> Activity
Go to the line below containing "((gap = 0 ∨ 32768 ≤ gap)" and print exactly from there through the line containing "exec (.fabricPacketReceived k hdr body) s = .next (upd (d.count", both included. Print nothing else.

(Data extracted from a collection)
==================================================
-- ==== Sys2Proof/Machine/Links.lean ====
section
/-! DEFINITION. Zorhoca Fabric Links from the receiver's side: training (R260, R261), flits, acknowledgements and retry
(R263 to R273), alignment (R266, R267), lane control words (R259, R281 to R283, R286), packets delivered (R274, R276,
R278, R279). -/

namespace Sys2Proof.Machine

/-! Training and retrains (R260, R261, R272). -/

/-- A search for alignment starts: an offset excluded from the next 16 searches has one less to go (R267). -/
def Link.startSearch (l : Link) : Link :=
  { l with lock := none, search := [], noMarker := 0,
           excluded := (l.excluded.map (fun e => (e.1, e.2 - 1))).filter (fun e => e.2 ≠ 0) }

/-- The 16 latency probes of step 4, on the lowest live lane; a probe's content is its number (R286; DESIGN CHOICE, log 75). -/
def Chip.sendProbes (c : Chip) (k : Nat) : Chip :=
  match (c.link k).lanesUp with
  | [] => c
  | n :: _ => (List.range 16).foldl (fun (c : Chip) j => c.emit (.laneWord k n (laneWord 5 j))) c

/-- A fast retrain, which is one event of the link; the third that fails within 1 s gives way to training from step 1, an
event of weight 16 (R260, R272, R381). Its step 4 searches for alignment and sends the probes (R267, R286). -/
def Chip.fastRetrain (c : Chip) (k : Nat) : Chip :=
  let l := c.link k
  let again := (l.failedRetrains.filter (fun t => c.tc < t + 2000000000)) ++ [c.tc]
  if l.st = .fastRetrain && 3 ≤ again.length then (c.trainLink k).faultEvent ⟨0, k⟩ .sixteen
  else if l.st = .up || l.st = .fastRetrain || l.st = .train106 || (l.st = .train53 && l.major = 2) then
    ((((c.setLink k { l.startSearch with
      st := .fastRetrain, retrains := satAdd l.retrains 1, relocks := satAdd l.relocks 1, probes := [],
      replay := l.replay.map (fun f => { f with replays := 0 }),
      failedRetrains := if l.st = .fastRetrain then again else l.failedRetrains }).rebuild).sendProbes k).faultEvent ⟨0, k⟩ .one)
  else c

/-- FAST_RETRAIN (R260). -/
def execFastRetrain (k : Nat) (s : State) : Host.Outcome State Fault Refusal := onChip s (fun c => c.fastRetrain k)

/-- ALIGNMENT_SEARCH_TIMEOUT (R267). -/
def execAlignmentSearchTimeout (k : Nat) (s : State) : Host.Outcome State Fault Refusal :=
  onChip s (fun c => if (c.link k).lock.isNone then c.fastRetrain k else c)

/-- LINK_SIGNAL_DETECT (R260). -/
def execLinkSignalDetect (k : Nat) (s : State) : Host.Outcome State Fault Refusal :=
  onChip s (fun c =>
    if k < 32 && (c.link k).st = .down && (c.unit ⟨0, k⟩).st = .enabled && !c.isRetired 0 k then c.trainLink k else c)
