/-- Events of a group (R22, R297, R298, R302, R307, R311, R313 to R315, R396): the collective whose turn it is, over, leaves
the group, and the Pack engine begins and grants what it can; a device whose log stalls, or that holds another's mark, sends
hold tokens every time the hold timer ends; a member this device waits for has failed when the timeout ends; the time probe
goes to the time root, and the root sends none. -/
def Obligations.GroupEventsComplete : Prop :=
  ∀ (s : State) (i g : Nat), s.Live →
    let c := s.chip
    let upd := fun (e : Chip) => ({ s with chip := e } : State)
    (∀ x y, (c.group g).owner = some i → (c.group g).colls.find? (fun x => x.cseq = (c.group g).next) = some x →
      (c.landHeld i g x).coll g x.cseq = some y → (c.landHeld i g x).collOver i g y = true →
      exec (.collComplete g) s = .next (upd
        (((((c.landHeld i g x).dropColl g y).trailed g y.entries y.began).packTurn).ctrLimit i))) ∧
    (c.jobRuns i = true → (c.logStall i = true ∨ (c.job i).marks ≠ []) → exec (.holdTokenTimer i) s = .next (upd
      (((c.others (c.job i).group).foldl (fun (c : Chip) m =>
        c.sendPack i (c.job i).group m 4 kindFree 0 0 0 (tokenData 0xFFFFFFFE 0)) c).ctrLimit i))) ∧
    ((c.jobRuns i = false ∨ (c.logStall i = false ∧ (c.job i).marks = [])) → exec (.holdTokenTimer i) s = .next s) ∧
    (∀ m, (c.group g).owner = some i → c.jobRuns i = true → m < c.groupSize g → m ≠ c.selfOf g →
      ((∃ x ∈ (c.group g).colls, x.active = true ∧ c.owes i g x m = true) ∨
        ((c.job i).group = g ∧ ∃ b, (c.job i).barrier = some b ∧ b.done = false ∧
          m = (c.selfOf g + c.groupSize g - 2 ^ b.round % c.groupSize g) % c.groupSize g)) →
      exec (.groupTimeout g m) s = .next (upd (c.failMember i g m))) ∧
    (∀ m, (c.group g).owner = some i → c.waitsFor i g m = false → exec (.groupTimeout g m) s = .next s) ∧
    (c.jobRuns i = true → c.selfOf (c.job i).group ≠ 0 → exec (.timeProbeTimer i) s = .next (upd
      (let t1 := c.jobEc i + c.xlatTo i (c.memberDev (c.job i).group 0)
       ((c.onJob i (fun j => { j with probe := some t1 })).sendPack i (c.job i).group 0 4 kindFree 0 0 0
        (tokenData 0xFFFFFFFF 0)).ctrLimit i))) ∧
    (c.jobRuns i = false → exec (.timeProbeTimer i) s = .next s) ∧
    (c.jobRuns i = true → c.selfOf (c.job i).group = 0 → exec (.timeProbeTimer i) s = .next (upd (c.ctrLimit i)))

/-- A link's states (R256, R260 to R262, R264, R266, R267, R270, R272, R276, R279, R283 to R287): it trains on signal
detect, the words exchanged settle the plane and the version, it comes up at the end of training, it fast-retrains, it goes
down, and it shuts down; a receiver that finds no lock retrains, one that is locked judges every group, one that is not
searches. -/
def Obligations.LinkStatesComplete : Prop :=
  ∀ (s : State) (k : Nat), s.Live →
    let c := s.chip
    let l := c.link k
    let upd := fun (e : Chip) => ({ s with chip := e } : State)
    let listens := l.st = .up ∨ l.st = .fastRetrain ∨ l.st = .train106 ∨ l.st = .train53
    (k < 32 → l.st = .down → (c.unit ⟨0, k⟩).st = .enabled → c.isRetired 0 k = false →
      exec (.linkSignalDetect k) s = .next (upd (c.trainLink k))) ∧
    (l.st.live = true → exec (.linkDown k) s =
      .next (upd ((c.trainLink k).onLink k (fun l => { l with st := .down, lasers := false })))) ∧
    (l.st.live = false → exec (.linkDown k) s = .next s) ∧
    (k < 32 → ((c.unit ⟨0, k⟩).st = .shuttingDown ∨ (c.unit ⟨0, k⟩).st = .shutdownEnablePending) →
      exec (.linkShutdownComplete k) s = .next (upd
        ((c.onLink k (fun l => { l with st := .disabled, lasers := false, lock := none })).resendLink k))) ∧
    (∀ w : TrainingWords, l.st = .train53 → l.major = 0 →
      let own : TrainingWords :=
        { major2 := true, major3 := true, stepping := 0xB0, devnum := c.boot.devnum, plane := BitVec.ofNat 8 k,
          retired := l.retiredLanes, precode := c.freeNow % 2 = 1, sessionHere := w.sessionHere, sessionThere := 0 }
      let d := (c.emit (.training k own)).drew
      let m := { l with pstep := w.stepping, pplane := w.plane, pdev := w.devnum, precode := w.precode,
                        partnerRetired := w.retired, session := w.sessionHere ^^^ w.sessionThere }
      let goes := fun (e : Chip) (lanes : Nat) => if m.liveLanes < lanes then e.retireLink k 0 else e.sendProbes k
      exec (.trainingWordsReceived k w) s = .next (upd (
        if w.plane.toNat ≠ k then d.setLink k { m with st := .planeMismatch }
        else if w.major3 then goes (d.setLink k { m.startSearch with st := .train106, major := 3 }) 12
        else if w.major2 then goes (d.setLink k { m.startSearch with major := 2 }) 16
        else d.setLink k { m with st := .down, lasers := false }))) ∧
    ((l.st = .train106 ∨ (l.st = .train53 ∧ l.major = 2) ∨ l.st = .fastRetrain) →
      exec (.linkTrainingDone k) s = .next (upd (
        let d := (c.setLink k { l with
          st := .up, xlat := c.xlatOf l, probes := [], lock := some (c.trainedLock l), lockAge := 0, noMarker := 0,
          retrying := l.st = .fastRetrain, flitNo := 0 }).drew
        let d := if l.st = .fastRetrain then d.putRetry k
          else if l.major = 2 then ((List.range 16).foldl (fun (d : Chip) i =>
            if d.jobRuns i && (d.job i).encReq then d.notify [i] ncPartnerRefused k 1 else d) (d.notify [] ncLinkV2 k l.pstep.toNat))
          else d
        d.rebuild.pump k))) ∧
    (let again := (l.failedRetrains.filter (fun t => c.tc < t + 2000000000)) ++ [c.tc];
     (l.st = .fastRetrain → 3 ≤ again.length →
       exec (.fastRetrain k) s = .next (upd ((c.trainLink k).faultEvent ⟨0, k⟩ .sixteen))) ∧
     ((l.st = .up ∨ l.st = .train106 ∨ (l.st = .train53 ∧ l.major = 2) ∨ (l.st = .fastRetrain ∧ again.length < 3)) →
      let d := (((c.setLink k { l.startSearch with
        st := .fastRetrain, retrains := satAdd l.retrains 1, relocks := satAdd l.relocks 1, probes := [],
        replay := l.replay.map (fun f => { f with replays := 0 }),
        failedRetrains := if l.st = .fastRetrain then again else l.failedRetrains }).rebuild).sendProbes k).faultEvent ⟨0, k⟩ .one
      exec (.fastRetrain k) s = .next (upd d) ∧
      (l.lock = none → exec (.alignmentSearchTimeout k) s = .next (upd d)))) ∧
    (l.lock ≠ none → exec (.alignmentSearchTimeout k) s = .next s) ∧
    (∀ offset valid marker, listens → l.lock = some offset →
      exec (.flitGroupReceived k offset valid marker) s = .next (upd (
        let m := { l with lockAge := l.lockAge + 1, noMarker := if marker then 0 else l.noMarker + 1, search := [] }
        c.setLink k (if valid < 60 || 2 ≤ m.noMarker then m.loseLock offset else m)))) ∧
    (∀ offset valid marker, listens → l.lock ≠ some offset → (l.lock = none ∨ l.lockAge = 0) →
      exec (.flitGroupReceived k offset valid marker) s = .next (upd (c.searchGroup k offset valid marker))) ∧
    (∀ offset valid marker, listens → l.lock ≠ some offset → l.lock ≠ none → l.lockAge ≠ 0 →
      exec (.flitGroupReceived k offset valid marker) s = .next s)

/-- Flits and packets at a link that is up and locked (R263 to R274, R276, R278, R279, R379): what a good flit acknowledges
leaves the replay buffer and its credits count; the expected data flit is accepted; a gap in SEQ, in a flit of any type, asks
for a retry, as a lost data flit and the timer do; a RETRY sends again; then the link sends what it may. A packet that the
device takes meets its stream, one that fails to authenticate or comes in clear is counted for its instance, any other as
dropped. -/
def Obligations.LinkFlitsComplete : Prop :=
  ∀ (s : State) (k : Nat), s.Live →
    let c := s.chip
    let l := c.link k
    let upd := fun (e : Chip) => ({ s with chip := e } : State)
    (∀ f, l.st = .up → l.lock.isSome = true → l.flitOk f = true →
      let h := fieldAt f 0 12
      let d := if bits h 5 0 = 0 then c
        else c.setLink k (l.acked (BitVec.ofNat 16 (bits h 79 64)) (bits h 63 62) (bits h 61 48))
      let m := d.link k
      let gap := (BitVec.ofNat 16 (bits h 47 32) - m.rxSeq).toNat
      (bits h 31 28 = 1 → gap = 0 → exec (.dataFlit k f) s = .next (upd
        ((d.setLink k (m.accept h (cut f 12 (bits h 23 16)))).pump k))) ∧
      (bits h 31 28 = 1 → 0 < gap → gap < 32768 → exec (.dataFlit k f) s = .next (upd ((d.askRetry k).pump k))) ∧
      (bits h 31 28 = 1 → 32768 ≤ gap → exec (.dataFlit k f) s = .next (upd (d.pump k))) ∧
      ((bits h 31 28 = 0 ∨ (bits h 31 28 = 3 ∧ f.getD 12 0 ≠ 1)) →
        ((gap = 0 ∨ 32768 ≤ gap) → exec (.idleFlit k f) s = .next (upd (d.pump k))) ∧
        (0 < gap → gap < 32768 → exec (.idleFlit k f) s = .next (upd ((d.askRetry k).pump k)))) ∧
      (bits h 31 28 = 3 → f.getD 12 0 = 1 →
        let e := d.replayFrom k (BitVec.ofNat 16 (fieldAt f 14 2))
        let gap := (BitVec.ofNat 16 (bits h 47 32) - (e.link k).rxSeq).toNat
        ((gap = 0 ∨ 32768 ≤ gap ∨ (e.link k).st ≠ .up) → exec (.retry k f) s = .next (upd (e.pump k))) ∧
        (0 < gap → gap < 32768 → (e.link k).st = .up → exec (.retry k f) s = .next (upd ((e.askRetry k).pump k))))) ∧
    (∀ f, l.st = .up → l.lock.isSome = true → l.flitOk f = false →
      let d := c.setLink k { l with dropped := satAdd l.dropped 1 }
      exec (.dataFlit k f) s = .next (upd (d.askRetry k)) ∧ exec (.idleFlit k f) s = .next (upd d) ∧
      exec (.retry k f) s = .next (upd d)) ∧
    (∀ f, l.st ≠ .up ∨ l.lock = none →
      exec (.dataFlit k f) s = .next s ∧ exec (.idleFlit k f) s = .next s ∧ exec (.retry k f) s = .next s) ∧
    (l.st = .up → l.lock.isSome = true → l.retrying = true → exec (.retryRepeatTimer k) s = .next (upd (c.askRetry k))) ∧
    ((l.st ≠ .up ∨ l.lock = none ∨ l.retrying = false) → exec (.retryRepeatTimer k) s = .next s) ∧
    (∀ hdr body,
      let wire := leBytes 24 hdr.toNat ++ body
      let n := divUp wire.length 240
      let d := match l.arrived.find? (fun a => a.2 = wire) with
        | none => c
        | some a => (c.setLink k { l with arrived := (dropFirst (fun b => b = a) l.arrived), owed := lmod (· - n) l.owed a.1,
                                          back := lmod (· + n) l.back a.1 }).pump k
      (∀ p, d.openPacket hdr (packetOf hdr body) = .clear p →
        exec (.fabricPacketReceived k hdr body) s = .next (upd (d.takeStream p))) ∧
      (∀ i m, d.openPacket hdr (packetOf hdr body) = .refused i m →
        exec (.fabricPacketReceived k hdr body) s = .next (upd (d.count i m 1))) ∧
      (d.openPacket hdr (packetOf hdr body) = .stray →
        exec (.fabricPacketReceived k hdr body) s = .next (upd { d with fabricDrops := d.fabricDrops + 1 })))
==================================================
> Answer for this exercise
        ((gap = 0 ∨ 32768 ≤ gap) → exec (.idleFlit k f) s = .next (upd (d.pump k))) ∧
        (0 < gap → gap < 32768 → exec (.idleFlit k f) s = .next (upd ((d.askRetry k).pump k)))) ∧
      (bits h 31 28 = 3 → f.getD 12 0 = 1 →
        let e := d.replayFrom k (BitVec.ofNat 16 (fieldAt f 14 2))
        let gap := (BitVec.ofNat 16 (bits h 47 32) - (e.link k).rxSeq).toNat
        ((gap = 0 ∨ 32768 ≤ gap ∨ (e.link k).st ≠ .up) → exec (.retry k f) s = .next (upd (e.pump k))) ∧
        (0 < gap → gap < 32768 → (e.link k).st = .up → exec (.retry k f) s = .next (upd ((e.askRetry k).pump k))))) ∧
    (∀ f, l.st = .up → l.lock.isSome = true → l.flitOk f = false →
      let d := c.setLink k { l with dropped := satAdd l.dropped 1 }
      exec (.dataFlit k f) s = .next (upd (d.askRetry k)) ∧ exec (.idleFlit k f) s = .next (upd d) ∧
      exec (.retry k f) s = .next (upd d)) ∧
    (∀ f, l.st ≠ .up ∨ l.lock = none →
      exec (.dataFlit k f) s = .next s ∧ exec (.idleFlit k f) s = .next s ∧ exec (.retry k f) s = .next s) ∧
    (l.st = .up → l.lock.isSome = true → l.retrying = true → exec (.retryRepeatTimer k) s = .next (upd (c.askRetry k))) ∧
    ((l.st ≠ .up ∨ l.lock = none ∨ l.retrying = false) → exec (.retryRepeatTimer k) s = .next s) ∧
    (∀ hdr body,
      let wire := leBytes 24 hdr.toNat ++ body
      let n := divUp wire.length 240
      let d := match l.arrived.find? (fun a => a.2 = wire) with
        | none => c
        | some a => (c.setLink k { l with arrived := (dropFirst (fun b => b = a) l.arrived), owed := lmod (· - n) l.owed a.1,
                                          back := lmod (· + n) l.back a.1 }).pump k
      (∀ p, d.openPacket hdr (packetOf hdr body) = .clear p →
        exec (.fabricPacketReceived k hdr body) s = .next (upd (d.takeStream p))) ∧
      (∀ i m, d.openPacket hdr (packetOf hdr body) = .refused i m →
        exec (.fabricPacketReceived k hdr body) s = .next (upd (d.count i m 1))) ∧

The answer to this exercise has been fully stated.